| HN Mirror

Y	Hacker News new \| ask \| show \| jobs

by MR4D 2999 days ago

What you describe would be a super nice utility. Great for prototyping and development, as the code could be copy & pasted from such a tool into application code.

The streaming would make it memory efficient, and possibly able to handle some big data - maybe not true "Big Data", but certainly 10s of gigabytes.

Anyone want to take this idea into a GoFundMe site?

2 comments

ams6110 2999 days ago

SQL is set-oriented. How would that work on a potentially indefinite stream, other than as a simple filter which you could just do with a tool such as awk.

link

barrkel 2999 days ago

Many relational operations don't require a whole stream to compute, and many of those that do don't need it all at once.

Projection (mapping), a join against a fully loaded other side as well as filtering work.

Aggregation can consume an indefinite stream with limited working set if the cardinality of the grouping key isn't large.

And of course you can combine these in nested and unioned operations, computing across multiple indefinite streams concurrently and with limited working set.
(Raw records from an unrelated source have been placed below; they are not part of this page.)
-- ==== Sys2Proof/Machine/Assembler.lean ====
section
/-! DEFINITION. The text of the assembler (30_encoding R96, R97): one command per line, the mnemonic, then the operands
separated by commas; `;` starts a comment. A text is a list of characters. What R96 leaves to the reader of a line
(blanks, letter case, a line with no command) is log 16. -/

namespace Sys2Proof.Machine

/-- A blank between the parts of a line: a space or a tab (log 16). -/
def isBlank (c : Char) : Bool :=
  c == ' ' || c == '\t'

/-- A text without the blanks around it. -/
def trimBlanks (cs : List Char) : List Char :=
  ((cs.dropWhile isBlank).reverse.dropWhile isBlank).reverse

/-- The value of a decimal digit. -/
def decDigit (c : Char) : Option Nat :=
  if '0' ≤ c ∧ c ≤ '9' then some (c.toNat - '0'.toNat) else none

/-- The value of a hexadecimal digit, in either letter case (log 16). -/
def hexDigit (c : Char) : Option Nat :=
  if 'a' ≤ c ∧ c ≤ 'f' then some (c.toNat - 'a'.toNat + 10)
  else if 'A' ≤ c ∧ c ≤ 'F' then some (c.toNat - 'A'.toNat + 10)
  else decDigit c

/-- The number that digits of a base continue. -/
def readDigits (base : Nat) (digit : Char → Option Nat) : Nat → List Char → Option Nat
  | n, [] => some n
  | n, c :: cs =>
    match digit c with
    | none => none
    | some v => readDigits base digit (n * base + v) cs

/-- A number: decimal, or hexadecimal after `0x` (R96). -/
def readNumber (cs : List Char) : Option Nat :=
  match cs with
  | [] => none
  | '0' :: 'x' :: [] => none
  | '0' :: 'x' :: ds => readDigits 16 hexDigit 0 ds
  | ds => readDigits 10 decDigit 0 ds

/-- CONFIG's `mode`: a chip letter or a number (R96). -/
def readMode (cs : List Char) : Option Nat :=
  if cs = "A".toList then some 0
  else if cs = "B".toList then some 1
  else if cs = "C".toList then some 2
  else readNumber cs

/-- One toggle of a direction list (R96). -/
def readToggle (cs : List Char) : Option DirToggle :=
  if cs = "REV_X".toList then some .revX
  else if cs = "REV_Y".toList then some .revY
  else if cs = "SWAP".toList then some .swap
  else none

/-- A `dir`: a `+`-joined list of toggles, `ID` for 0, or a number (R96). -/
def readDir (cs : List Char) : Option Nat :=
  if cs = "ID".toList then some 0
  else
    match ((cs.splitOn '+').map trimBlanks).mapM readToggle with
    | some toggles => some (dirOfToggles toggles)
    | none => readNumber cs

/-- The name of a register (10_state R35). -/
def RegName.text : RegName → List Char
  | .status => "STATUS".toList
  | .profile => "PROFILE".toList
  | .lwidth => "LWIDTH".toList
  | .lheight => "LHEIGHT".toList
  | .pwidth => "PWIDTH".toList
  | .pheight => "PHEIGHT".toList
  | .ramWidth => "RAM_WIDTH".toList
  | .colOffset => "COL_OFFSET".toList
  | .rowOffset => "ROW_OFFSET".toList
  | .stride => "STRIDE".toList
  | .frameBytes => "FRAME_BYTES".toList
  | .capacity => "CAPACITY".toList
  | .scandir => "SCANDIR".toList
  | .pages => "PAGES".toList

/-- The named registers, in index order (10_state R35). -/
def regNames : List RegName :=
  [.status, .profile, .lwidth, .lheight, .pwidth, .pheight, .ramWidth, .colOffset, .rowOffset, .stride, .frameBytes,
    .capacity, .scandir, .pages]

/-- READ_REG's `idx`: a register's name or a number (R96). -/
def readIndex (cs : List Char) : Option Nat :=
  match regNames.find? (fun r => RegName.text r == cs) with
  | some r => some r.index
  | none => readNumber cs

/-- The line of a mnemonic and its operands, in the fixed order of R96 and R97; none if the mnemonic is unknown, an
operand cannot be read, or there are too few or too many. -/
def readCommand (mnemonic : List Char) (operands : List (List Char)) : Option AsmLine :=
  match operands with
  | [] =>
    if mnemonic = "NOP".toList then some .nop
    else if mnemonic = "FILL".toList then some .fill
    else if mnemonic = "BLANK".toList then some .blank
    else if mnemonic = "GET_WIDTH".toList then some .getWidth
    else if mnemonic = "GET_HEIGHT".toList then some .getHeight
    else if mnemonic = "STATUS".toList then some .status
    else none
  | [a] =>
    if mnemonic = "SET_DIR".toList then (readDir a).map .setDir
    else if mnemonic = "CLEAR".toList then (readNumber a).map .clear
    else if mnemonic = "COPY_FRAME".toList then (readNumber a).map .copyFrame
    else if mnemonic = "READ_BYTE".toList then (readNumber a).map .readByte
    else if mnemonic = "READ_REG".toList then (readIndex a).map .readReg
    else none
  | [a, b] =>
    if mnemonic = "CONFIG".toList then
      match readMode a, readDir b with
      | some mode, some dir => some (.config mode dir)
      | _, _ => none
    else
      match readNumber a, readNumber b with
      | some x, some y =>
        if mnemonic = "XFORM".toList then some (.xform x y)
        else if mnemonic = "PSET".toList then some (.pset x y)
        else if mnemonic = "PCLR".toList then some (.pclr x y)
        else none
      | _, _ => none
  | [a, b, c] =>
    if mnemonic = "SET_PIXEL".toList then
      match readNumber a, readNumber b, readNumber c with
      | some x, some y, some colour => some (.setPixel x y colour)
      | _, _, _ => none
    else none
  | _ => none

/-- The words of one line of text: one word, or none for a line with nothing but blanks and a comment; `none` is an
assembly error (R96). -/
def assembleText (line : List Char) : Option (List Word) :=
  let body := trimBlanks (line.takeWhile (· != ';'))
  if body.isEmpty then some []
  else
    let mnemonic := body.takeWhile (fun c => !isBlank c)
    let rest := trimBlanks (body.drop mnemonic.length)
    let operands := if rest.isEmpty then [] else (rest.splitOn ',').map trimBlanks
    match readCommand mnemonic operands with
    | none => none
    | some l => (assemble l).map (fun w => [w])

/-- The words of a program, one line of text each; `none` if any line is an assembly error (R96). -/
def assembleProgram : List (List Char) → Option (List Word)
  | [] => some []
  | line :: lines =>
    match assembleText line, assembleProgram lines with
    | some ws, some rest => some (ws ++ rest)
    | _, _ => none

end Sys2Proof.Machine
end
It would be tricky to make work effecively without hinting for things like joins, for sure; join order is one of the hardest bits a query engine optimizes.

link

luckydata 2999 days ago

I think this might be helpful context:

https://calcite.apache.org/docs/stream.html

link

orionblastar 2999 days ago

Sort of a good idea to play with a small database to see how things work if it was on a SQL database.

I usually have to develop a database in Windows and Access. One more tool to work in Linux is a good idea.

I used to use awk and sed before.

link